Finally, Udall’s question about the 2007 OLC memo, with his particular focus on sleep deprivation. As long ago as Faisal Shahzad’s interrogation, there have been suggestions that the High Value Interrogation Group might have found ways to keep detainees awake for extended periods. And while public explanations attributed Abu Anas al-Libi’s abbreviated shipboard interrogation to his own hunger strike, I do wonder whether some kind of coercion wasn’t also involved. Plus, there were claims that the CIA Annex in Benghazi was conducting interrogations. So I would be unsurprised if CIA were using sleep deprivation, again.
Again, perhaps Udall and Heinrich are asking these questions just to measure whether or not Krass would prevent CIA from getting back into the torture business. But I do find the questions troubling.
In the follow-up questions for CIA General Counsel nominee Caroline Krass, Ron Wyden asked a series of his signature loaded questions.

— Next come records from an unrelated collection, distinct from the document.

theorem group_frame {e : Engine} {which : TableSel} {s t : State} (h : toOutcome (group e which s) = .next t) :
    HostFrame s t :=
  (group_moved (toOutcome_eq_next.1 h)).frame.toHostFrame

/-- No operation writes the host's side (R17, R20, R36). -/
theorem exec_frame {i : Instr} {s t : State} (h : exec i s = .next t) : HostFrame s t := by
  cases i with
  | init => exact (runCommand_frame (c := .init) (toOutcome_eq_next.1 h)).toHostFrame
  | crc32c => exact (runCommand_frame (c := .crc32c) (toOutcome_eq_next.1 h)).toHostFrame
  | crcSw => exact (runCommand_frame (c := .crcSw) (toOutcome_eq_next.1 h)).toHostFrame
  | crcHw => exact (runCommand_frame (c := .crcHw) (toOutcome_eq_next.1 h)).toHostFrame
  | mtimes | shift _ | swb | sww | hwb | hww => exact setOut_of_next_frame h
  | msquare =>
    rw [squareScratch_eq_ok (toOutcome_eq_next.1 h)]
    exact withScratch_frame ..
  | zop =>
    simp only [exec, execZop] at h
    split at h
    · cases h
    · rw [zop_eq_ok (toOutcome_eq_next.1 h)]
      exact withScratch_frame ..
  | ztab which =>
    obtain ⟨m, -, rfl⟩ := ztab_eq_ok (toOutcome_eq_next.1 h)
    exact setShiftTable_frame ..
  | combine which =>
    obtain ⟨tab, -, -, rfl⟩ := combine_eq_ok (toOutcome_eq_next.1 h)
    exact (registers_frame ..).toHostFrame
  | btab =>
    cases h
    exact setByteTable_frame ..
  | sw1 | hw1 => exact singleLane_frame h
  | sw3s | sw3l | hw3s | hw3l => exact group_frame h
  | detect =>
    obtain ⟨-, rfl⟩ := detect_eq_ok (toOutcome_eq_next.1 h)
    exact (setBind_frame ..).1.toHostFrame

/-- What a step that answers did (R45, R48, R115, R24). -/
inductive StepCases (s t : State) : Prop
  | micro (w : U32) (i : Instr) (slot : s.micro.slot = some w) (word : microWord w = some i)
      (does : exec i (takeMicro s) = .next t)
  | command (c : HostCmd) (slot : s.micro.slot = none) (ph : s.ph = .idle) (pending : s.cwPending = true)
      (word : hostWord s.cw = some c) (does : exec (instrOf c) (takeCommand s) = .next t)
  | illegal (slot : s.micro.slot = none) (ph : s.ph = .idle) (pending : s.cwPending = true)
      (word : hostWord s.cw = none) (does : t = respondIllegal (takeCommand s))
  | waiting (slot : s.micro.slot = none) (ph : s.ph = .idle) (pending : s.cwPending = false) (does : t = s)
  | running (c : HostCmd) (slot : s.micro.slot = none) (ph : s.ph ≠ .idle) (word : hostWord s.cw = some c)
      (does : arrow c s = .ok t)

theorem step_cases {s t : State} (h : step s = .next t) : StepCases s t := by
  unfold step fetch at h
  cases hs : s.micro.slot with
  | some w =>
    cases hw : microWord w with
    | some i => exact .micro w i hs hw (by simpa [hs, hw] using h)
    | none => simp [hs, hw] at h
  | none =>
    by_cases hp : s.ph = .idle
    · by_cases hq : s.cwPending = true
      · cases hc : hostWord s.cw with
        | some c => exact .command c hs hp hq hc (by simpa [hs, hp, hq, hc] using h)
        | none =>
          have ht : respondIllegal (takeCommand s) = t := by simpa [hs, hp, hq, hc] using h
          exact .illegal hs hp hq hc ht.symm
      · have ht : s = t := by simpa [hs, hp, hq] using h
        exact .waiting hs hp (by simpa using hq) ht.symm
    · cases hc : hostWord s.cw with
      | some c => exact .running c hs hp hc (toOutcome_eq_next.1 (by simpa [hs, hp, hc] using h))
      | none => simp [hs, hp, hc] at h

theorem step_frame {s t : State} (h : step s = .next t) : HostFrame s t := by
  cases step_cases h with
  | micro _ _ _ _ does => exact (takeMicro_frame s).trans (exec_frame does)
  | command _ _ _ _ _ does => exact (takeCommand_frame s).trans (exec_frame does)
  | illegal _ _ _ _ does => exact does ▸ (takeCommand_frame s).trans (respond_frame ..).toHostFrame
  | waiting _ _ _ does => exact does ▸ (CommandFrame.refl s).toHostFrame
  | running _ _ _ _ does => exact (arrow_frame does).toHostFrame
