-- ==== Sys2Proof/Machine/Idle.lean ====
section
/-! DEFINITION. What the part does of its own accord when no command waits: it takes an event that is due, and where none is, one
millisecond passes (DESIGN CHOICE, log 1; the order among due events, log 4). -/

namespace Sys2Proof.Machine

/-- A timer has run out and its expiry has not been taken. -/
def timerDue (t : Option Nat) : Bool := t == some 0

/-- The command of a sequence timer that has run out. -/
def dueSequence (g : GroupId) (x : Group) : Option Instr :=
  match x.state, x.timer with
  | .powering, .powerGoodWait 0 => some (.powerGoodTimeout g)
  | .powering, .powerGoodDelay 0 => some (.powerGoodDelayExpiry g)
  | .releasing, .settle 0 => some (.settleExpiry g)
  | .up, .linger 0 => some (.lingerExpiry g)
  | .draining, .drain 0 => some (.drainExpiry g)
  | _, _ => none

/-- A command, if a condition holds. -/
def dueIf (c : Bool) (i : Instr) : Option Instr := if c then some i else none

/-- The frames and the request that wait, and releases that can be taken (R39, R64, R146). On port 0 a frame and a request never wait
together. -/
def dueTraffic (s : State) : Option Instr :=
  (allPorts.findSome? (fun p => dueIf (s.port p).waiting.isSome (.classification p))).or
    ((s.agent.request.map decodeRequest).or
      (allPorts.findSome? (fun p => dueIf (s.releasable p) (.holdRelease p))))

/-- Debounce timers that have run out (R57). -/
def dueLines (s : State) : Option Instr :=
  (dueIf (timerDue s.lines.ign.debounce) .ignEdge).or
    ((dueIf (timerDue s.lines.svc.debounce) .svcEdge).or
      (allGroups.findSome? (fun k => dueIf (timerDue (s.lines.gpi.get k).debounce) (.gpiEdge k))))

/-- Timers of groups and storm records that have run out (chapter 5, R133, R136). -/
def dueGroups (s : State) : Option Instr :=
  (allGroups.findSome? (fun g => dueSequence g (s.group g))).or
    ((allGroups.findSome? (fun g => dueIf (timerDue (s.stormOf g).window) (.windowExpiry g))).or
      (allGroups.findSome? (fun g =>
        dueIf ((s.group g).state == .quarantined && timerDue (s.stormOf g).quarantine) (.quarantineExpiry g))))

/-- The position of a hold entry whose deadline has passed (R67). -/
def dueHold (s : State) : Option Instr :=
  (s.hold.findIdx? (fun e => e.remaining == 0)).bind (fun i => if h : i < 48 then some (.holdExpiry ⟨i, h⟩) else none)

/-- Part-wide timers that have run out (R28, R37, R106, R108, R120, R148). -/
def dueClock (s : State) : Option Instr :=
  (dueIf (s.mode.mode == .parked && timerDue s.charge.timer) .settlement).or
    ((dueIf (s.mode.secondLeft == 0) .modeTimeTick).or
      ((dueIf (timerDue s.mode.parkSettle) .parkSettleExpiry).or
        ((dueIf (timerDue s.agent.linger) .mgmtLingerExpiry).or
          ((dueIf (s.agent.state == .verifying && timerDue s.agent.opLeft) .verificationComplete).or
            (dueIf (s.agent.state == .copying && timerDue s.agent.opLeft) .copyComplete)))))

/-- The event that the part takes next of its own accord, if one is due. Chapter 10 takes the settlement and the second of the mode time
before an edge at the same moment, and so does this order. -/
def dueCommand (s : State) : Option Instr :=
  (dueTraffic s).or ((dueClock s).or ((dueLines s).or ((dueGroups s).or (dueHold s))))

/-- A step with no command waiting. -/
def idleStep (s : State) : Result :=
  match dueCommand s with
  | some c => exec c s
  | none => .next (s.elapse 1)

end Sys2Proof.Machine
end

With it, he pointed to the existence of still-active OLC advice — Jack Goldsmith’s May 6, 2004 memo on Bush’s illegal wiretap program — supporting the conduct of a phone (but not Internet) dragnet based solely on Presidential authorization.
He started by asking “Did any of the redacted portions of the May 2004 OLC opinion address bulk telephony metadata collection?
Krass largely dodged the question — but did say that “it would be appropriate for the May 6, 2004 OLC opinion to be reviewed to determine whether additional portions of the opinion can be declassified.”
In other words, the answer is (it always is when Wyden asks these questions) “yes.”
This is obvious in any case, because Goldsmith discusses shutting down the Internet dragnet program, and spends lots of time discussing locating suspects.
Wyden then asked if the opinion relied on something besides FISA to conduct the dragnet.
[D]id the OLC rely at that time on a statutory basis other than the Foreign Intelligence Surveillance Act for the authority to conduct bulk telephony metadata collection?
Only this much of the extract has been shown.